Stored items from a collection:
###

-- ==== Sys2Proof/Machine/ConvOps.lean ====
section
/-! DEFINITION. Chiplets: the load of their power-up values, and what follows a change of a clock (R133, R140 to R144, R154). -/
namespace Sys2Proof.Machine
open Sys2Proof

/-- The values of SYN.SYN_STAT.STEP (R139). -/
abbrev yOff : Nat := 0
abbrev yDrain : Nat := 1
abbrev yBand : Nat := 2
abbrev yAmpl : Nat := 3
abbrev yLock : Nat := 4
abbrev ySettle : Nat := 5
abbrev yAlign : Nat := 6
abbrev yConvcal : Nat := 7
abbrev yRunning : Nat := 8
abbrev yFailed : Nat := 9

/-- A chiplet. -/
def State.chip (s : State) (n : Nat) : Cnv := Tab.get {} s.cnv n

/-- A chiplet changed. -/
def State.modChip (s : State) (n : Nat) (f : Cnv → Cnv) : State := { s with cnv := Tab.upd {} s.cnv n f }

/-- A step of a chiplet's sequence. -/
def State.synStep (s : State) (n : Nat) : Nat := s.get (SYN.SYN_STAT.STEP n)

/-- An entry of the calibration set that the part runs on (R398, R401). -/
def State.calAt (s : State) (e : Nat) : Nat := Tab.get 0 s.nvm.calLive e

/-- DSA in force on a receive channel (R133). -/
def State.dsaOf (s : State) (c : Nat) : Nat := Tab.get 0 (s.chip (c / 4)).dsa (c % 4)

/-- The hottest reading of a chiplet's valid sensors, in 0.125 °C (R148, R325). -/
def State.chipHot (s : State) (n : Nat) : Option Int :=
  (List.range 4).foldl (fun b j => match Tab.get none s.thm.last (40 + 4 * n + j), b with
    | some v, some w => some (max v w)
    | some v, none => some v
    | none, b => b) none

/-- Foreground calibration of a powered receive pair sets its corrections, which are not stated (R146). (DESIGN CHOICE: log 37) -/
def State.fgCal (s : State) (n c : Nat) : State :=
  if !s.flag (CNV.RX_CFG.PWR n c) then s
  else
    let (o, s) := s.draw
    let (g, s) := s.draw
    let (k, s) := s.draw
    let h := s.chipHot n
    ((((s.set (CNV.ILV.OFFSET n c) o).set (CNV.ILV.GAIN n c) g).set (CNV.ILV.SKEW n c) k).putBit (CNV.CAL_STAT.FG_DONE n) c true).modChip n
      fun x => { x with ref := Tab.set none x.ref c h }

/-- The fields of page CNVn whose reset is NVM load when its island first runs after a chip reset (R154, R398). -/
def State.cnvLoad (s : State) (n : Nat) : State :=
  if (s.chip n).loaded || !s.clkOn (35 + n) then s
  else
    (List.range 4).foldl (fun s c =>
      let rx := s.calAt (16 + 16 * n + c)
      let tx := s.calAt (20 + 16 * n + c)
      let s := (s.set (CNV.RX_CFG.DSA n c) (bits rx 8 5)).set (CNV.RX_CFG.ROLE n c) (bits rx 1 1)
      let s := (s.set (CNV.TX_CFG.FS n c) (bits tx 8 2)).set (CNV.TX_CFG.ROLE n c) (bits tx 1 1)
      s.modChip n fun x => { x with dsa := Tab.set 0 x.dsa c (bits rx 8 5) }) (s.modChip n fun x => { x with loaded := true })

/-- What follows a change of a clock: chiplets' pages load, the time runs or stops, the clusters follow. -/
def State.syncClocks (s : State) : State := ((List.range 8).foldl (fun s n => s.cnvLoad n) s).syncLnk.syncClusters

/-- HOLD.CHANNEL arises on the slots of a chiplet, whose outputs ramp to silence from an instant on (R140, R141, R158). -/
def State.holdChipAt (s : State) (n t : Nat) : State :=
  (s.enabled.filter (s.onChiplet n)).foldl (fun s i => s.holdAt hChannel i t) s
def State.holdChip (s : State) (n : Nat) : State := s.holdChipAt n s.now

/-- A chiplet is in a channel change, has lost lock or is FAILED (R158). -/
def State.chipBusy (s : State) (n : Nat) : Bool :=
  s.flag (SYN.SYN_STAT.BUSY n) || s.synStep n == yFailed

/-- HOLD.CHANNEL ends on the slots whose chiplets are all free of it (R158). -/
def State.freeChip (s : State) (n : Nat) : State :=
  (s.enabled.filter fun i => s.onChiplet n i && !(s.chiplets i).any s.chipBusy).foldl (fun s i => s.unhold hChannel i) s

/-- The synthesiser is not ready: its island's clock stops and its ports are off (R141, R144). -/
def State.chipDown (s : State) (n : Nat) : State :=
  (((s.set (SYN.SYN_STAT.READY n) 0).set (SYN.SYN_STAT.LOCK n) 0).set (SYN.SYN_STAT.CONV_RDY n) 0).syncClocks

/-- The chiplet stays down: STEP = FAILED, its slots silent and enabled (R143). -/
def State.synDead (s : State) (n : Nat) : State :=
  let s := ((s.set (SYN.SYN_STAT.STEP n) yFailed).set (SYN.SYN_STAT.BUSY n) 0).chipDown n
  (s.modChip n fun x => { x with retry := false, resume := false }).holdChip n

/-- A step exceeds its bound, or a retry cannot run: the chiplet stays down (R143). -/
def State.synFail (s : State) (n : Nat) : State := (s.synDead n).fire 0x0D SYN.src.SYNTH_FAIL {}

/-- LOCK falls: the island stops, the ports go off, and one automatic retry runs where REFCLK is within tolerance and none
runs yet (R144). -/
def State.synUnlock (s : State) (n : Nat) : State :=
  let st := s.synStep n
  if st < ySettle ∨ yRunning < st ∨ !s.flag (SYN.SYN_STAT.LOCK n) then s
  else if (s.chip n).retry then s.synFail n
  else
    let s := (((s.chipDown n).set (SYN.SYN_STAT.UNLOCK_SEEN n) 1).holdChip n).divCancel (s.divChip n)
    if s.flag CLK.OSC_STAT.REF_OK then
      (((s.set (SYN.SYN_STAT.STEP n) yBand).set (SYN.SYN_STAT.BUSY n) 1).modChip n fun x =>
        { x with retry := true, at_ := s.now, resume := false }).fire 0x0D SYN.src.SYNTH_UNLOCK {}
    else ((s.synDead n).fire 0x0D SYN.src.SYNTH_UNLOCK {}).fire 0x0D SYN.src.SYNTH_FAIL {}

end Sys2Proof.Machine
end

###

Would you output, unchanged, each line from the start of the records to the line that holds "if (s.chip n).loaded", both included and nothing else?

* **Solution to this task**
-- ==== Sys2Proof/Machine/ConvOps.lean ====
section
/-! DEFINITION. Chiplets: the load of their power-up values, and what follows a change of a clock (R133, R140 to R144, R154). -/
namespace Sys2Proof.Machine
open Sys2Proof

/-- The values of SYN.SYN_STAT.STEP (R139). -/
abbrev yOff : Nat := 0
abbrev yDrain : Nat := 1
abbrev yBand : Nat := 2
abbrev yAmpl : Nat := 3
abbrev yLock : Nat := 4
abbrev ySettle : Nat := 5
abbrev yAlign : Nat := 6
abbrev yConvcal : Nat := 7
abbrev yRunning : Nat := 8
abbrev yFailed : Nat := 9

/-- A chiplet. -/
def State.chip (s : State) (n : Nat) : Cnv := Tab.get {} s.cnv n

/-- A chiplet changed. -/
def State.modChip (s : State) (n : Nat) (f : Cnv → Cnv) : State := { s with cnv := Tab.upd {} s.cnv n f }

/-- A step of a chiplet's sequence. -/
def State.synStep (s : State) (n : Nat) : Nat := s.get (SYN.SYN_STAT.STEP n)

/-- An entry of the calibration set that the part runs on (R398, R401). -/
def State.calAt (s : State) (e : Nat) : Nat := Tab.get 0 s.nvm.calLive e

/-- DSA in force on a receive channel (R133). -/
def State.dsaOf (s : State) (c : Nat) : Nat := Tab.get 0 (s.chip (c / 4)).dsa (c % 4)

/-- The hottest reading of a chiplet's valid sensors, in 0.125 °C (R148, R325). -/
def State.chipHot (s : State) (n : Nat) : Option Int :=
  (List.range 4).foldl (fun b j => match Tab.get none s.thm.last (40 + 4 * n + j), b with
    | some v, some w => some (max v w)
    | some v, none => some v
    | none, b => b) none

/-- Foreground calibration of a powered receive pair sets its corrections, which are not stated (R146). (DESIGN CHOICE: log 37) -/
def State.fgCal (s : State) (n c : Nat) : State :=
  if !s.flag (CNV.RX_CFG.PWR n c) then s
  else
    let (o, s) := s.draw
    let (g, s) := s.draw
    let (k, s) := s.draw
    let h := s.chipHot n
    ((((s.set (CNV.ILV.OFFSET n c) o).set (CNV.ILV.GAIN n c) g).set (CNV.ILV.SKEW n c) k).putBit (CNV.CAL_STAT.FG_DONE n) c true).modChip n
      fun x => { x with ref := Tab.set none x.ref c h }

/-- The fields of page CNVn whose reset is NVM load when its island first runs after a chip reset (R154, R398). -/
def State.cnvLoad (s : State) (n : Nat) : State :=
  if (s.chip n).loaded || !s.clkOn (35 + n) then s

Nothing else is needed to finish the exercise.